> Listed records:
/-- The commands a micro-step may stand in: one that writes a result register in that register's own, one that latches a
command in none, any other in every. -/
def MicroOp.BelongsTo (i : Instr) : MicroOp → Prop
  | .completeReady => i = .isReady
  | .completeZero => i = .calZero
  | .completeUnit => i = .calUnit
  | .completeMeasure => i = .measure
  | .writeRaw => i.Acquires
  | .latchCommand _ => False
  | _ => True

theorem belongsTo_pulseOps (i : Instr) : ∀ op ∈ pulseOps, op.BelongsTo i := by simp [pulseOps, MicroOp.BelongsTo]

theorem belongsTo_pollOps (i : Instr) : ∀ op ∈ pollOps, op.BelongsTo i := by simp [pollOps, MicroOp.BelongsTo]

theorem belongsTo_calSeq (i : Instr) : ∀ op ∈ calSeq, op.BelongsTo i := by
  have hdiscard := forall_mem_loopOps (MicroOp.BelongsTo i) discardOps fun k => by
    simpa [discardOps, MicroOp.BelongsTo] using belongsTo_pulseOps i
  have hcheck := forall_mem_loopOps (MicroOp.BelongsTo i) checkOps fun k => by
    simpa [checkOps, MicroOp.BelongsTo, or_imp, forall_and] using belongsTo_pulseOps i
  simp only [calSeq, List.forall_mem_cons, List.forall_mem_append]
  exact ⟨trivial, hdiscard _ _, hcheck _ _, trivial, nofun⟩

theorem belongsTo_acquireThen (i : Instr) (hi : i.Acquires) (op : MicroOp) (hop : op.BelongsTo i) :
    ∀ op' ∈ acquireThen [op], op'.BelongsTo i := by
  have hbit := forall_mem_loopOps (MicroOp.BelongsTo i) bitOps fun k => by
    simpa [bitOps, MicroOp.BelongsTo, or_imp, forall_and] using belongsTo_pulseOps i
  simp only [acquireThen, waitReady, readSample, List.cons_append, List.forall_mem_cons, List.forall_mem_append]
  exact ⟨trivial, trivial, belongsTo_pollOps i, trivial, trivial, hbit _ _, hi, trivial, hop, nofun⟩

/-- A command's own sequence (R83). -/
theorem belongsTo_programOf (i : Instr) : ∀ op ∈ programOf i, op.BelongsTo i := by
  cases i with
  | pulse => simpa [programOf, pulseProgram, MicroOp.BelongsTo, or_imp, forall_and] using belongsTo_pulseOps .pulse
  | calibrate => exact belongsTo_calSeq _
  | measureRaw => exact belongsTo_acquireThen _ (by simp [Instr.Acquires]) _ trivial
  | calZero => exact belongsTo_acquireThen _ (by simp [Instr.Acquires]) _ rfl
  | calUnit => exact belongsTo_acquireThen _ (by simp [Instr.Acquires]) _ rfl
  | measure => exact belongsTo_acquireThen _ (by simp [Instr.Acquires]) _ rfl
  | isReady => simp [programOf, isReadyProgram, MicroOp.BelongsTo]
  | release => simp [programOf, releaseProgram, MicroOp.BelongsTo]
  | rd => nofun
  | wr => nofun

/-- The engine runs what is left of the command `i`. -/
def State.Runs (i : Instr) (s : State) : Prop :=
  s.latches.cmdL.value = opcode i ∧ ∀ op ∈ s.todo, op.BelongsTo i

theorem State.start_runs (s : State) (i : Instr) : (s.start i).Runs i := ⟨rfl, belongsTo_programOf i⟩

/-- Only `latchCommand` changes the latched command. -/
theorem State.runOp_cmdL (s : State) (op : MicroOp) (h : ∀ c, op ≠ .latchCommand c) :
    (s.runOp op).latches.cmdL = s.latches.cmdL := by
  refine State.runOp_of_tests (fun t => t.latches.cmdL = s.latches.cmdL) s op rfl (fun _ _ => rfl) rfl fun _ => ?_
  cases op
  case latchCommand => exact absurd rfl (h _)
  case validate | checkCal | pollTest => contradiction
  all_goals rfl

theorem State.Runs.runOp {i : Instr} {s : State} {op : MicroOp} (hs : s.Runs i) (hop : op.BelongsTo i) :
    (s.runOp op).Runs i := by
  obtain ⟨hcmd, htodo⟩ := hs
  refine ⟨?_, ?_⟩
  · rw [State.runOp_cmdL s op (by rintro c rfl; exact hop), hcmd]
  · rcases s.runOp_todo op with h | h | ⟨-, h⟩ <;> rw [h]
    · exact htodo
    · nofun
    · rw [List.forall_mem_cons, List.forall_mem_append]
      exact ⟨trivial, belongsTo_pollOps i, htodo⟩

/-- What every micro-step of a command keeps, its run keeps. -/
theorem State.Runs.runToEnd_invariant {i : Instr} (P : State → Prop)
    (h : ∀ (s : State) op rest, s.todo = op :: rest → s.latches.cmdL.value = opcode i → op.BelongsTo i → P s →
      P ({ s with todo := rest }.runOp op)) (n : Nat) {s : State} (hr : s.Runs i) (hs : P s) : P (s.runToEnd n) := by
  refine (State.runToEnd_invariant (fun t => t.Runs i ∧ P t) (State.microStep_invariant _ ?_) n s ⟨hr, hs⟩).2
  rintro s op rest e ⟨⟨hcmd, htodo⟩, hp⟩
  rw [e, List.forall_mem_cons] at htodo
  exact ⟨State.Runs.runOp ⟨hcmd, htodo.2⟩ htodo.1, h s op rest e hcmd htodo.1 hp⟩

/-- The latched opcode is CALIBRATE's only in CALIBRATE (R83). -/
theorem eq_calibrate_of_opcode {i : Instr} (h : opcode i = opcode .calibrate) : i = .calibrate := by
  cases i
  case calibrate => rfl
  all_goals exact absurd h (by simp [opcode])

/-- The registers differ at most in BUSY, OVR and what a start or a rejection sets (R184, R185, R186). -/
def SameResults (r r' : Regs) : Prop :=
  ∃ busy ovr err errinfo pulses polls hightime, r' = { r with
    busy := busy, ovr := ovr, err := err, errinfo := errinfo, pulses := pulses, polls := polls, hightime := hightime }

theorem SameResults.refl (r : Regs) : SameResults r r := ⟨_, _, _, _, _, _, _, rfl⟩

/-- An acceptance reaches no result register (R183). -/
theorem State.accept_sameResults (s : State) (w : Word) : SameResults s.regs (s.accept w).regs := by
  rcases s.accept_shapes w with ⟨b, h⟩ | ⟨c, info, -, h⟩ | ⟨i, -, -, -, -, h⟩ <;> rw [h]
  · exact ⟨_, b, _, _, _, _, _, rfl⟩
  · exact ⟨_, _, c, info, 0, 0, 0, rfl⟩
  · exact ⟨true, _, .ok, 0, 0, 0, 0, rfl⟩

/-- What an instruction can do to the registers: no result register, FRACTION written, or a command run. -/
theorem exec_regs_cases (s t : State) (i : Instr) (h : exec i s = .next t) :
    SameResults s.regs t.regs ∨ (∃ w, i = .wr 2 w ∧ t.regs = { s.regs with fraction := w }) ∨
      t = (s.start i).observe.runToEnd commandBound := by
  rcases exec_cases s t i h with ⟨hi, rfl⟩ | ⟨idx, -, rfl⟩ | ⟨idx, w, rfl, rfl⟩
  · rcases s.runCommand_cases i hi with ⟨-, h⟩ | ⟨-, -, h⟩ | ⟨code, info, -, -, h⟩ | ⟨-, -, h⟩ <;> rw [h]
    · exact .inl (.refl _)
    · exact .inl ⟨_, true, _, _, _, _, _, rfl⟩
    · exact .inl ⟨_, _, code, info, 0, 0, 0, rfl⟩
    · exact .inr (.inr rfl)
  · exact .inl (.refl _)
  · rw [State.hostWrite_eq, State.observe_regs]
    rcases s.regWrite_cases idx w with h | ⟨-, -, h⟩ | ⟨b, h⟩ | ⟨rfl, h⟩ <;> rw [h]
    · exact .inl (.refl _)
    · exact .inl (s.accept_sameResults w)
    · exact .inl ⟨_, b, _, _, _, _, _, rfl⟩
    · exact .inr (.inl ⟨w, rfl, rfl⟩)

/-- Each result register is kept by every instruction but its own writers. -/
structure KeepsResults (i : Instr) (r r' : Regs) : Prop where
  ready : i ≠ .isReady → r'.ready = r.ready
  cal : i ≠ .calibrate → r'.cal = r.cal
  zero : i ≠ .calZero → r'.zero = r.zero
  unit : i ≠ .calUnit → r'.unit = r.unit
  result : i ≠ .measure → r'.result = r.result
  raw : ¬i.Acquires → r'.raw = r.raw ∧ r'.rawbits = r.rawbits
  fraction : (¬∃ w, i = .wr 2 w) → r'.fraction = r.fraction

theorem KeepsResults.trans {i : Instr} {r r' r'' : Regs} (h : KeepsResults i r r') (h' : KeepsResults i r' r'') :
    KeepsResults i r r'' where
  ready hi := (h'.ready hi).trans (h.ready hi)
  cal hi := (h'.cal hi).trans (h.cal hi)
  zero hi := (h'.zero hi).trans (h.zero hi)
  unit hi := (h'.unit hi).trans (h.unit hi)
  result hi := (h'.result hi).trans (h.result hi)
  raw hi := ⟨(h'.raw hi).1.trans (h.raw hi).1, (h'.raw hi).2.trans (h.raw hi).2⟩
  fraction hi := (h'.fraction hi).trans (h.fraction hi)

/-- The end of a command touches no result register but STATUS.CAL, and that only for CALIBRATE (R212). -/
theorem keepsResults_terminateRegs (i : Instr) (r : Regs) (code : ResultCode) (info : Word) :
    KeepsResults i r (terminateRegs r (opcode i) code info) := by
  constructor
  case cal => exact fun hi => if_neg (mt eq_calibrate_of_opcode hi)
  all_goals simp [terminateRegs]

> Problem details: Using the data above, transcribe the lines that run from the line with "(h : ∀ (s : State)" to the line with "rcases exec_cases s", both ends kept, and output nothing else.

> Result of this task:
    (h : ∀ (s : State) op rest, s.todo = op :: rest → s.latches.cmdL.value = opcode i → op.BelongsTo i → P s →
      P ({ s with todo := rest }.runOp op)) (n : Nat) {s : State} (hr : s.Runs i) (hs : P s) : P (s.runToEnd n) := by
  refine (State.runToEnd_invariant (fun t => t.Runs i ∧ P t) (State.microStep_invariant _ ?_) n s ⟨hr, hs⟩).2
  rintro s op rest e ⟨⟨hcmd, htodo⟩, hp⟩
  rw [e, List.forall_mem_cons] at htodo
  exact ⟨State.Runs.runOp ⟨hcmd, htodo.2⟩ htodo.1, h s op rest e hcmd htodo.1 hp⟩

/-- The latched opcode is CALIBRATE's only in CALIBRATE (R83). -/
theorem eq_calibrate_of_opcode {i : Instr} (h : opcode i = opcode .calibrate) : i = .calibrate := by
  cases i
  case calibrate => rfl
  all_goals exact absurd h (by simp [opcode])

/-- The registers differ at most in BUSY, OVR and what a start or a rejection sets (R184, R185, R186). -/
def SameResults (r r' : Regs) : Prop :=
  ∃ busy ovr err errinfo pulses polls hightime, r' = { r with
    busy := busy, ovr := ovr, err := err, errinfo := errinfo, pulses := pulses, polls := polls, hightime := hightime }

theorem SameResults.refl (r : Regs) : SameResults r r := ⟨_, _, _, _, _, _, _, rfl⟩

/-- An acceptance reaches no result register (R183). -/
theorem State.accept_sameResults (s : State) (w : Word) : SameResults s.regs (s.accept w).regs := by
  rcases s.accept_shapes w with ⟨b, h⟩ | ⟨c, info, -, h⟩ | ⟨i, -, -, -, -, h⟩ <;> rw [h]
  · exact ⟨_, b, _, _, _, _, _, rfl⟩
  · exact ⟨_, _, c, info, 0, 0, 0, rfl⟩
  · exact ⟨true, _, .ok, 0, 0, 0, 0, rfl⟩

/-- What an instruction can do to the registers: no result register, FRACTION written, or a command run. -/
theorem exec_regs_cases (s t : State) (i : Instr) (h : exec i s = .next t) :
    SameResults s.regs t.regs ∨ (∃ w, i = .wr 2 w ∧ t.regs = { s.regs with fraction := w }) ∨
      t = (s.start i).observe.runToEnd commandBound := by
  rcases exec_cases s t i h with ⟨hi, rfl⟩ | ⟨idx, -, rfl⟩ | ⟨idx, w, rfl, rfl⟩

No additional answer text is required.